Monday, February 16, 2015

February 14th – Semarang and Borobudur

Most people come to this part of Central Java to see the amazing temple at Borobudur, rather than the more gritty urban attractions of our port of call, Semarang. So, while Tracy was whizzed along the two hour journey to Borobudur with a police escort clearing the traffic out of her way, my tour around Semarang slowly made its way through the chaotic traffic that's become a feature of urban Indonesia.

In a city that's grown exponentially since the war into a modern town of 2 million people, there weren't many traces of the old town that was founded by the Dutch in the 18th century. We visited the old Dutch Church near the port – a grand reminder that the Dutch were making serious money out in the colonies in the East Indies, but also a reminder that the world has come a long way since the time of the European empires.
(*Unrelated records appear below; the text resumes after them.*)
/-- The command port beside its registers. -/
structure Cpt where
  bufs  : List (Nat × CptBuf)
  /-- buffers QUEUED, oldest first -/
  queue : List Nat
  /-- requests registered in this cycle, and grants not complete: FABRIC cycle, request, buffer -/
  asks  : List CptAsk
  grants : List (Nat × CptAsk × Nat)
  fetch : List CptFetch
  copies : List CptCopy
  /-- buffer-less replies waiting, oldest first -/
  notices : List CptCopy
  /-- event queue; events lost since the last EVLOST; event being written, its stage: 1 words 1 to 7, 2
  word 0, 0 none -/
  evq   : List CptEvent
  lost  : Nat
  evNow : Option CptEvent
  evStage : Nat
  run   : Option CptRun
  /-- number of the interpreter's latest operation -/
  seq   : Nat
  /-- a drain has begun (R464) -/
  drain : Bool
deriving DecidableEq, Repr

/-- The command port after a wake. -/
def Cpt.zero : Cpt :=
  { bufs := [], queue := [], asks := [], grants := [], fetch := [], copies := [], notices := [], evq := [], lost := 0,
    evNow := none, evStage := 0, run := none, seq := 0, drain := false }

/-- What PCTL does with a switched domain beside its register (R473 to R477). -/
structure PdRun where
  /-- operation in progress, as OP numbers it; 0 none -/
  op  : Nat
  /-- 0 idle; 1 waits to raise its request; 2 waits for the acknowledgment; 3 is being cleared; 4 drains; 5 waits
      to lower its request; 6 waits for the acknowledgment to fall; 7 waits for U = 0 (R351); 8 drained ahead of
      step 3 of a warm reset; 9 waits for the host's responses to torn transactions (R282) -/
  ph  : Nat
  /-- PORT cycle of the request's edge or of the fence -/
  at_ : Nat
  /-- FRESET or FOFF that waits for power-up step 2 (R476) -/
  fop : Nat
deriving DecidableEq, Repr

/-- A domain with nothing under way. -/
def PdRun.idle : PdRun := ⟨0, 0, 0, 0⟩

/-- The Flacon firmware's load of a manifest (R485): the manifest's words, the entry at hand, and whether every
entry has passed, so that cores are being released. -/
structure Manifest where
  words : List Word
  i     : Nat
  go    : Bool
deriving DecidableEq, Repr

/-- The platform controller beside its registers. -/
structure Pctl where
  dom    : List (Nat × PdRun)
  /-- pins RN_PORST_N and RN_SYSRST_N asserted; RN_TEST_MODE high (R481, R508) -/
  porst  : Bool
  sysPin : Bool
  test   : Bool
  /-- the PLL is enabled (R470); lock was lost while the block ran (R471) -/
  pll    : Bool
  lol    : Bool
  /-- reset sequence: 0 none; 1 power-on, waits for lock; 2 step 2, domains other than memory drain; 3 step 3;
      4 boot set; 5 boot fill (R481) -/
  seq    : Nat
  /-- cause of the reset in progress, and of one that follows it (R482) -/
  cause  : Nat
  next   : Option Nat
  /-- contents of the boot ROM (R483); words beyond its end are zero -/
  rom    : List Word
  /-- FABRIC cycle in which the boot fill ends -/
  fill   : Option Nat
  /-- cores that leave reset in the next SLOW cycle (R479) -/
  go     : List Nat
  man    : Option Manifest
deriving DecidableEq, Repr

/-- The debug port beside its registers (R509 to R521). -/
structure Dbg where
  /-- pins RN_DBGCAP, and AUTHLVL (R514) -/
  cap    : Nat
  auth   : Nat
  /-- the front end is in step with the debugger (R511) -/
  sync   : Bool
  /-- status of the latest transaction as the debugger samples it, and its data (R510) -/
  sts    : Nat
  data   : Word
  /-- CHALCNT; CHAL0 to CHAL2; a challenge is valid (R515) -/
  chalCnt : Word
  chal   : List Word
  chalOk : Bool
  resp   : List (Nat × Word)
  /-- the check that runs: REQ and its PORT cycle; PORT cycle in which a lockout began; failures -/
  check  : Option (Nat × Nat)
  lock   : Option Nat
  fails  : Nat
  /-- DBG_KEY words written since power-on reset (R516) -/
  key    : List (Nat × Word)
  /-- HALT_REFUSED, HALTNOACK, WCHKERR, MEMERR (R512) -/
  hrefused : Bool
  hnoack : Bool
  wchk   : Bool
  memerr : Bool
  /-- DP_MADDR; memory access: 0 none, 1 read, 2 write, 3 read complete, 4 a read whose register answers later (R452); its data; RCODE of the last one (R517) -/
  maddr  : Word
  acc    : Nat
  accW   : Word
  rcode  : Nat
  /-- words of the virtual terminal (R521) -/
  vtOut  : Option Word
  vtIn   : Option Word
  /-- the debug-halt source of R33 is asserted; HALT registered in that PORT cycle, and the pairs whose safe-entry
      reports have not come (R518); end of a STEP (R519) -/
  src    : Bool
  wait   : Option (Nat × List Nat)
  stepTo : Option Nat
  /-- cores asked to STOP (R520) -/
  stops  : List Nat
  /-- cores that have resumed and whose next instruction no breakpoint stops -/
  skip   : List Nat
  /-- cores whose access has matched a watchpoint and that stop after it (R520) -/
  wps    : List Nat
deriving DecidableEq, Repr

/-- The debug port after a power-on reset; its pins read `cap`. -/
def Dbg.zero (cap : Nat) : Dbg :=
  { cap := cap, auth := 0, sync := true, sts := 0xF, data := 0, chalCnt := 0, chal := [], chalOk := false, resp := [],
    check := none, lock := none, fails := 0, key := [], hrefused := false, hnoack := false, wchk := false,
    memerr := false, maddr := 0, acc := 0, accW := 0, rcode := 0, vtOut := none, vtIn := none, src := false,
    wait := none, stepTo := none, stops := [], skip := [], wps := [] }

/-- An event packet that a unit has raised for the command port (R466). -/
structure EvReq where
  cause : Nat
  body  : List Word
deriving DecidableEq, Repr

/-- A trace event in the trace unit's queue (R522), with the block time of the event. -/
structure TraceEv where
  kind : Nat
  src  : Nat
  data : Nat
  at_  : Word
deriving DecidableEq, Repr

/-- What one unit has raised for another that has yet to take it. -/
structure Sig where
  /-- asynchronous faults: core, cause code, CAUSEV (R251) -/
  asyncs : List (Nat × Nat × Word)
  recs   : List RecReq
  evs    : List EvReq
  /-- the trace unit's queue, and events lost since the last LOST entry (R522) -/
  traces : List TraceEv
  tlost  : Nat
deriving DecidableEq, Repr

/-- How an access completed: the code of R266 and the data of a read. -/
structure Resp where
  code : Nat
  data : Word
deriving DecidableEq, Repr

/-- How the hardware changes a field that software clears (R12): bits set, a count added, a largest value raised. -/
inductive HwKind where
  | bits | count | largest
deriving DecidableEq, Repr

/-- A change of a register's field that the hardware has made in the present PORT cycle (R12). -/
structure HwSet where
  addr : Nat
  fld  : Fld
  kind : HwKind
  v    : Nat
deriving DecidableEq, Repr

/-- The state of the block. -/
structure State where
  /-- commands waiting, first in, first out -/
  pending : List Instr
  /-- PORT cycles since block time was last zero without wrap; block time is its low 48 bits (R3) -/
  port    : Nat
  /-- the PLL-derived clocks run (R470) -/
  running : Bool
  /-- the integration parameters (R505) -/
  par     : Params
  /-- behaviour level in effect (R486) -/
  lvl     : Nat
  /-- every register of the register space, by word address; unlisted: its reset value -/
  regs    : List (Nat × Word)
  /-- the block's memories by word address (R263); unlisted: zero, as a domain's wake clears them -/
  mem     : List (Nat × Word)
  /-- addresses whose token tag is 1, rising (R231) -/
  tags    : List (Nat × Bool)
  /-- number of the next free value (MODEL'S OWN; R9) -/
  free    : Nat
  /-- what the hardware has set in registers in the present PORT cycle (R12) -/
  sets    : List HwSet
  /-- completion of the latest access -/
  resp    : Resp
  sig     : Sig
  /-- the block is halted: HALTED of DP_STAT (R518) -/
  halted  : Bool
  /-- the pair role logic requests drive (R39, R430) -/
  drvWant : Bool
  ssp     : Ssp
  cores   : List (Nat × Core)
  /-- caches and TLB of the supervisor cores, by core number -/
  svc     : List (Nat × Svc)
  ports   : Ports
  msys    : MemSys
  cvp     : Cvp
  ae      : Ae
  dm      : Dm
  sem     : Sem
  intc    : Intc
  pne     : Pne
  rlk     : Rlk
  wac     : Wac
  jne     : Jne
  mlk     : Mlk
  cpt     : Cpt
  pctl    : Pctl
  dbg     : Dbg
deriving DecidableEq, Repr

/-- Why a command stops with a fault. -/
inductive Fault where
  /-- Raised by no meaning of this model: a command the spec gives an effect is run. Safe. -/
  | none_
deriving DecidableEq, Repr

/-- Why a command is refused. -/
inductive Refusal where
  /-- Raised by the dispatch for a row without a meaning yet. Safe: the run stops. -/
  | notModelled (mnemonic : String)
deriving DecidableEq, Repr

/-- The block while RN_PORST_N is asserted and nothing has been written: every domain OFF, the PLL
off, every register at its reset value (R13, R481). -/
def State.reset : State :=
  { pending := [], port := 0, running := false, par := Params.default, lvl := 3, regs := [], mem := [], tags := [],
    free := 0, sets := [], resp := ⟨0, 0⟩, sig := ⟨[], [], [], [], 0⟩, halted := false, drvWant := false, ssp := Ssp.zero,
    cores := [], svc := [], ports := ⟨[], [], [], [], [], [], []⟩,
    msys := ⟨[], [], [], [], [], [], [], [], none, none, [], [], [], [], [], []⟩,
    cvp := ⟨[], [], [], [], [], [], [], [], [], 0, 0, [], false, 0, [], [], []⟩,
    ae := ⟨[], [], [], [], [], [], [], [], [], []⟩,
    dm := ⟨[], 0, 0, none, 0, false, 0, 0, [], 0, [], []⟩,
    sem := ⟨[], false, [], [], [], []⟩,
    intc := ⟨[], [], [], [], [], [], []⟩,
    pne := Pne.zero, rlk := Rlk.zero, wac := Wac.zero, jne := Jne.zero, mlk := Mlk.zero, cpt := Cpt.zero,
    pctl := ⟨[], true, false, false, false, false, 0, 0, none, [], none, [], none⟩, dbg := Dbg.zero 0 }

end Sys2Proof.Machine
end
The days when this was the centre of town have long gone.

There were a few more old Dutch houses and office blocks, but the only other major colonial building was the Lawang Sewu ("The Thousand Doors Building"), the former headquarters of the Dutch Railway Company. Other than that, Semarang has become a sprawling city of shopping malls, office blocks, ramshackle housing, and posh suburbs. The contrast between the sparkling malls and the rambling markets, between the dilapidated shacks and the opulent villas told the story of Indonesia's two-speed economic growth – the rich have been getting richer, while it seems like not much has changed for many of the poorer people.
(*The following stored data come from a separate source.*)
/-- The section of slot n, whose trigger found it ARMED, meets no other: none has started on its engine and not issued its
OUT, but one that started with this very trigger and goes after it (R61 to R63). An OUT of the present PORT cycle counts as
not yet issued when the sample was presented. -/
def meetsNone (s : State) (n : Nat) : Bool :=
  !s.ae.hands.any (fun h => engOf h.slot == engOf n && h.out == s.port) &&
    match tget [] s.ae.outq (engOf n) with
    | [] => true
    | m :: r => r.isEmpty && (slotOf s m).began == some s.port && (slotOf s m).alone.isSome && n < m

/-- The OUTPUT section starts with a trigger (R46, R47, R61). For a trigger held under R46 the target of a hand-over is
read now, not when the trigger arrived (DESIGN CHOICE, log entry 165). `armed`: the trigger found the slot ARMED. -/
def startOutput (s : State) (n : Nat) (armed : Bool) (tr : Trig) : State :=
  let cyc := BitVec.ofNat 48 tr.cyc
  let d := if (slotOf s n).first then (0, s)
    else dtsOf (ramCheck s n (sBase s n + 0x31)) cyc (ramRd s n (sBase s n + 0x31))
  let t := ramWr (ramWr d.2 n (sBase s n + 0x30) tr.x) n (sBase s n + 0x31) cyc
  let x := slotOf t n
  let ya := match x.ho with
    | .byKind img => hoTarget t n img
    | .fixed v => v
    | .manual => rd t (slotHoman n)
    | .ordinary => 0
  let alone := if armed && meetsNone t n then some x.pc else none
  let q := outInsert t n (tget [] t.ae.outq (engOf n))
  let t := setSlot t n { x with
    trig := tr, held := none, dts := d.1, first := false, hoYa := ya, began := some s.port, alone := alone }
  let t := match q with
    | _ :: m :: _ => setSlot t m { slotOf t m with alone := none }
    | _ => t
  setPhase { t with ae := { t.ae with outq := tset [] t.ae.outq (engOf n) q } } n phOutput

/-- A member past the prime point of its parking sends OFF words at its next trigger and is PARKED; that is no hand-over
of an OUT (R64, R87, R119). -/
def slotPark (s : State) (n : Nat) (tr : Trig) : State :=
  let p := slotTarget s n (tr.cyc * 128 + tr.fine)
  let ws := if rf s (slotPer n) aeSlotperPER = 0 then []
    else (ownedPairs s 1 n).map (fun q => (⟨.direct, q, 0, s.par.adt, 0, p / 128, p % 128⟩ : EdgeWord))
  let t := slotHand s n ws
  let t := setSlot t n { slotOf t n with parking := false, parkAt := false, held := none }
  dmSuspendAll (wb (setPhase t n phArmed) (slotPhs n) aeSlotphsPARKED true) 1 n

/-- A trigger that the slot takes, by its phase (R46). -/
def slotTake (s : State) (n : Nat) (tr : Trig) : State :=
  let x := slotOf s n
  let ph := phaseOf s n
  if ph = phArmed then (if x.parkAt then slotPark s n tr else startOutput s n true tr)
  else
    let t := slotFlag s n aeSlotstsOVERRUN (ph != phPre || x.held.isSome)
    setSlot (slotFlag t n aeSlotstsLATEPRE (ph == phPre)) n { x with held := some tr }

/-- The values latched when a trigger arrives (R46, R47). -/
def trigLatch (s : State) (n : Nat) (e : TrigSrc) : Trig :=
  let src := slotSrc n
  let aux := fun (i : Nat) (f : Fld) => if rbit s src aeSlotsrcAUXEN i then rd s (cvpChval (rf s src f)) else 0
  let xt := match e with
    | .sample x cyc fine => (x, cyc, fine)
    | .event cyc => (rd s (cvpChval (rf s src aeSlotsrcXCH)), cyc, 0)
  ⟨xt.1, aux 0 aeSlotsrcAUX1, aux 1 aeSlotsrcAUX2, aux 2 aeSlotsrcAUX3, xt.2.1, xt.2.2, s.port⟩

/-- The oldest trigger waiting at slot n reaches it (R46, R64, R87): ignored while disabled,
discarded while parked, counted against DECIM, else taken. -/
def slotTrigger (s : State) (n : Nat) (e : TrigSrc) : State :=
  let x := slotOf s n
  if !slotLive s n || rb s (slotPhs n) aeSlotphsPARKED then s
  else if x.skip = 0 then
    let tr := trigLatch s n e
    let t := setSlot s n { x with skip := rf s (slotCtl n) aeSlotctlDECIM }
    slotTake (dmStartAll t 1 n ⟨tr.cyc, tr.cyc, tr.fine⟩) n tr
  else setSlot s n { x with skip := x.skip - 1 }

/-- LAW_TRIGGER (R46). -/
def execLawTrigger (n : Fin 128) (s : State) : Out :=
  match s.ae.trigs.find? (fun p => p.1 == n.val) with
  | some (k, e) =>
    let t := { s with ae := { s.ae with trigs := s.ae.trigs.erase (k, e) } }
    onlyIf (pdOn s (18 + engOf n.val)) s (slotTrigger t n.val e)
  | none => ok s

/-- LAW_BAR (R55, R46): the slot waits for its trigger, or goes on with the one it holds. -/
def execLawBar (n : Fin 128) (s : State) : Out :=
  lawStep s n.val 0x18 (fun t _ =>
    match (slotOf t n.val).held with
    | some tr => startOutput t n.val false tr
    | none => setPhase t n.val phArmed)

/-! The OUT step: hand-over and edge forming. -/

/-- num / den rounded to nearest, ties to even. -/
def rneDiv (num : Int) (den : Nat) : Int :=
  let q := num / (den : Int)
  let r := num % (den : Int)
  if 2 * r < (den : Int) then q
  else if (den : Int) < 2 * r then q + 1
  else if q % 2 = 0 then q else q + 1

/-- HON; 0 acts as 1. -/
def honOf (s : State) (n : Nat) : Nat := max 1 (rf s (slotHocfg n) aeHocfgHON)

/-- A register that holds an exact value where Q16.32 can; the spec states no value otherwise. -/
def wrExact (s : State) (a : Nat) (v : Int) : State :=
  if intMin 48 ≤ v && v ≤ intMax 48 then wr s a (wordOfInt v)
  else wr (freshWord s).2 a (freshWord s).1

/-- The hand-over evaluation at OUT (R73): the target written, the integrator preset, the residual
left; the output value and the state after. sat and lim of the preset set HOCLAMP, as the rule's own line says, and not
SAT and LIM too (DESIGN CHOICE, log entry 166). -/
def outHandover (s : State) (n : Nat) (w : Word) : Int × State :=
  let x := slotOf s n
  let cfg := slotHocfg n
  let target := sint x.hoYa
  let ya := stepLim s n w target
  let yu := accRnd s n
  let t := slotFlag (slotFlag s n aeSlotstsSAT yu.2) n aeSlotstsLIM (ya != target)
  let t := if ya != target then wb t (slotHosts n) aeHostsHOTLIM true else t
  let e := ya - yu.1
  let t := ramChecks t n (([aeHocfgHOS, aeHocfgHOLO, aeHocfgHOHI].map (fun f => rf t cfg f)).filter (· < 0x30) |>.map (sBase t n + ·))
  let t := ramChecks t n ([aeHocfgHOK, aeHocfgHOG].map (fun f => cBase t n + 64 * rf t (slotCtl n) aeSlotctlBANK + rf t cfg f))
  let sold := sigInt t n (rf t cfg aeHocfgHOS)
  let pre := satInt 48 (sold + rne (e * coef t n (rf t cfg aeHocfgHOK)) 40)
  let snew := limInt pre.1 (sigInt t n (rf t cfg aeHocfgHOLO)) (sigInt t n (rf t cfg aeHocfgHOHI))
  let dy := rne ((snew - sold) * coef t n (rf t cfg aeHocfgHOG)) 40
  let r0 := e - dy
  let t := if pre.2 || snew != pre.1 then adaptFlag t (engOf n) (slotHosts n) aeHostsHOCLAMP else t
  let t := wrExact t (aeHores (engOf n) (locOf n)) r0
  let t := sigWr t n (rf t cfg aeHocfgHOS) (wordOfInt snew)
  let left := honOf t n - 1
  let t := wb (wf t (slotHosts n) aeHostsLEFT left) (slotHosts n) aeHostsHOACT (left != 0)
  let t := wb (wb t (slotHoctl n) aeHoctlHOREQ false) (slotHosts n) aeHostsHODONE true
  (ya, setSlot (wr t (slotHoman n) (wordOfInt ya)) n { slotOf t n with r0 := r0 })

/-- An evaluation of the slew after a hand-over (R74). -/
def outSlew (s : State) (n : Nat) (w : Word) : Int × State :=
  let left := rf s (slotHosts n) aeHostsLEFT
  let rk := rneDiv ((slotOf s n).r0 * left) (honOf s n)
  let y := satInt 48 (rne (accOf s n) 40 + rk)
  let v := stepLim s n w y.1
  let t := slotFlag (slotFlag s n aeSlotstsSAT y.2) n aeSlotstsLIM (v != y.1)
  let t := wb (wf t (slotHosts n) aeHostsLEFT (left - 1)) (slotHosts n) aeHostsHOACT (left != 1)
  (v, wr t (slotHoman n) (wordOfInt v))

/-- An ordinary OUT (R55); it copies the hand-over output into HOMAN outside manual mode (R75). -/
def outPlain (s : State) (n : Nat) (w : Word) (own : Bool) : Int × State :=
  let r := accRnd s n
  let v := stepLim s n w r.1
  let t := slotFlag (slotFlag s n aeSlotstsSAT r.2) n aeSlotstsLIM (v != r.1)
  (v, if own then wr t (slotHoman n) (wordOfInt v) else t)

/-- OUT in manual mode (R75). -/
def outManual (s : State) (n : Nat) (w : Word) : Int × State :=
  let m := sint (rd s (slotHoman n))
  let v := stepLim s n w m
  (v, slotFlag s n aeSlotstsLIM (v != m))

/-- The value that OUT writes, by the kind of evaluation (R73 to R75); a hand-over whose HOY is not
the destination of OUT runs as an ordinary evaluation with HOBAD. -/
def outValue (s : State) (n : Nat) (w : Word) : Int × State :=
  let own := stD.get w == 0x20 + rf s (slotHocfg n) aeHocfgHOY
  let man := rb s (slotHosts n) aeHostsMANACT
  if (slotOf s n).ho != .ordinary then
    if own then outHandover s n w
    else
      let t := adaptFlag (wb s (slotHoctl n) aeHoctlHOREQ false) (engOf n) (slotHosts n) aeHostsHOBAD
      outPlain t n w false
  else if man && own then outManual s n w
  else if own && rf s (slotHosts n) aeHostsLEFT != 0 then outSlew s n w
  else outPlain s n w (own && !man)

/-- A hand-over evaluation of slot n transfers the pairs of its source slot (R76, R77). TKIND, TAKE and HOSRC are those
held when OUT issues (DESIGN CHOICE, log entry 182). -/
def hoTakes (s : State) (n : Nat) (w : Word) : Bool :=
  let x := slotOf s n
  x.ho != .ordinary && stD.get w == 0x20 + rf s (slotHocfg n) aeHocfgHOY && !x.noTake &&
    rf s (slotHoctl n) aeHoctlTKIND == 1 && rb s (slotHoctl n) aeHoctlTAKE &&
    rf s (slotHoctl n) aeHoctlHOSRC != n

/-- The pairs of the source slot `a` become the slot's own, before any ownership check of the cycle; the
source's words of this cycle are discarded and not counted (R76). -/
def takePairs (s : State) (n a : Nat) : State :=
  let t := (ownedPairs s 1 a).foldl (fun t p => wf t (cvpPaircfg p) cvpPaircfgOIDX n) s
  let t := wb (wb t (slotHoctl n) aeHoctlMUTE false) (slotHoctl a) aeHoctlMUTE true
  { t with cvp := { t.cvp with queues := t.cvp.queues.filterMap (fun q =>
      let r := q.2.filter (fun e => !(e.prod == .slot a && e.at_ == s.port))
      if r.isEmpty then none else some (q.1, r)) } }

/-- The eight outputs of a slot. -/
def yAll (s : State) (n : Nat) : List Word := (List.range 8).map (yVal s n)

/-- The PORT cycle of R62 in which a section that met its conditions hands its words over: with k steps, ⌈(14 + k) / 4⌉
PORT cycles after a capture two PORT cycles before presentation. The step at OUT has already been counted in pc. -/
def handDue (x : Slot) : Option Nat := x.alone.map (fun i => x.trig.pres + (x.pc - 1 - i + 17) / 4 - 2)

/-- The slot's evaluation ends its OUTPUT section (R59, R62, R63): its words are formed, to be handed over at the PORT
edge of R62, and otherwise at the first PORT edge at least 3 CORE cycles after OUT issues. Commands do not say which of a
PORT cycle's four CORE cycles that is, so that hand-over lies in the next PORT cycle or the one after, as a free choice
(DESIGN CHOICE, log entry 171). A slot with PER 0 forms no words and fires SLOTOUT at OUT (R128). -/
def outEdges (s : State) (n : Nat) (take : Option Nat) : State :=
  let tr := (slotOf s n).trig
  let tau := tr.cyc * 128 + tr.fine
  let c := freshBit s
  let t := c.2
  let ys := yAll t n
  let p := slotTarget t n tau
  let quiet := rf t (slotPer n) aeSlotperPER == 0
  let f := if quiet then ([], semFire t (0x200 + n)) else formWords t n ys p
  let free := s.port + 1 + b2n c.1
  let at_ := match handDue (slotOf s n) with
    | some d => if s.port < d then d else free
    | none => free
  let h : SlotHand := ⟨n, at_, tr.pres, tau, f.1, ys, p, take, quiet, s.port⟩
  { f.2 with ae := { f.2.ae with hands := f.2.ae.hands ++ [h] } }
Semarang is notable for being "the most Chinese city in Indonesia", with roughly a third of its population ethnic Chinese; so we visited one of their most impressive temples, the tall pagoda at the Buddhagaya Watugong Monsastery. The pagoda was covered in carvings and made a photogenic stop, but the whole site was curiously deserted.

Our final stop was at the Balemong Resort, a resort complex of 50 rooms and villas set in some beautiful grounds, that again appeared to be deserted. At the resort, we were shown how to make Batik designs and then given a chance to have a go ourselves. All I can say is that it's a lot harder than it looks – by the end of our session, my hands were covered in boiling hot wax, while the cloth that I was "decorating" was covered in clumps of wax that had little relation to the drawn out lines that I'd been attempting to follow. Somehow, in between me turning in this terrible piece of work that a three year old would have been embarrassed by, and it getting dyed, they'd managed to resurrect it into something vaguely artistic.

It was hot work, slaving over the boiling wax, so we were glad to have a cool beer with our tasty lunch, and then we got to watch a couple of enormous buffalos labouring away in the thick mud, as they ploughed a rice paddy – maybe doing a bit of batik wasn't so hard after all.

So, Semarang isn't the most attractive city in the world, but it's not completely without its charms.

PS. So, while Semarang is ok, Borobudur was a place to fall in love with on St Valentine's day. As you can see from Tracy's pictures of Borobudur, she definitely picked the right tour to join, as she followed the path of enlightenment around this enormous, totally stunning temple.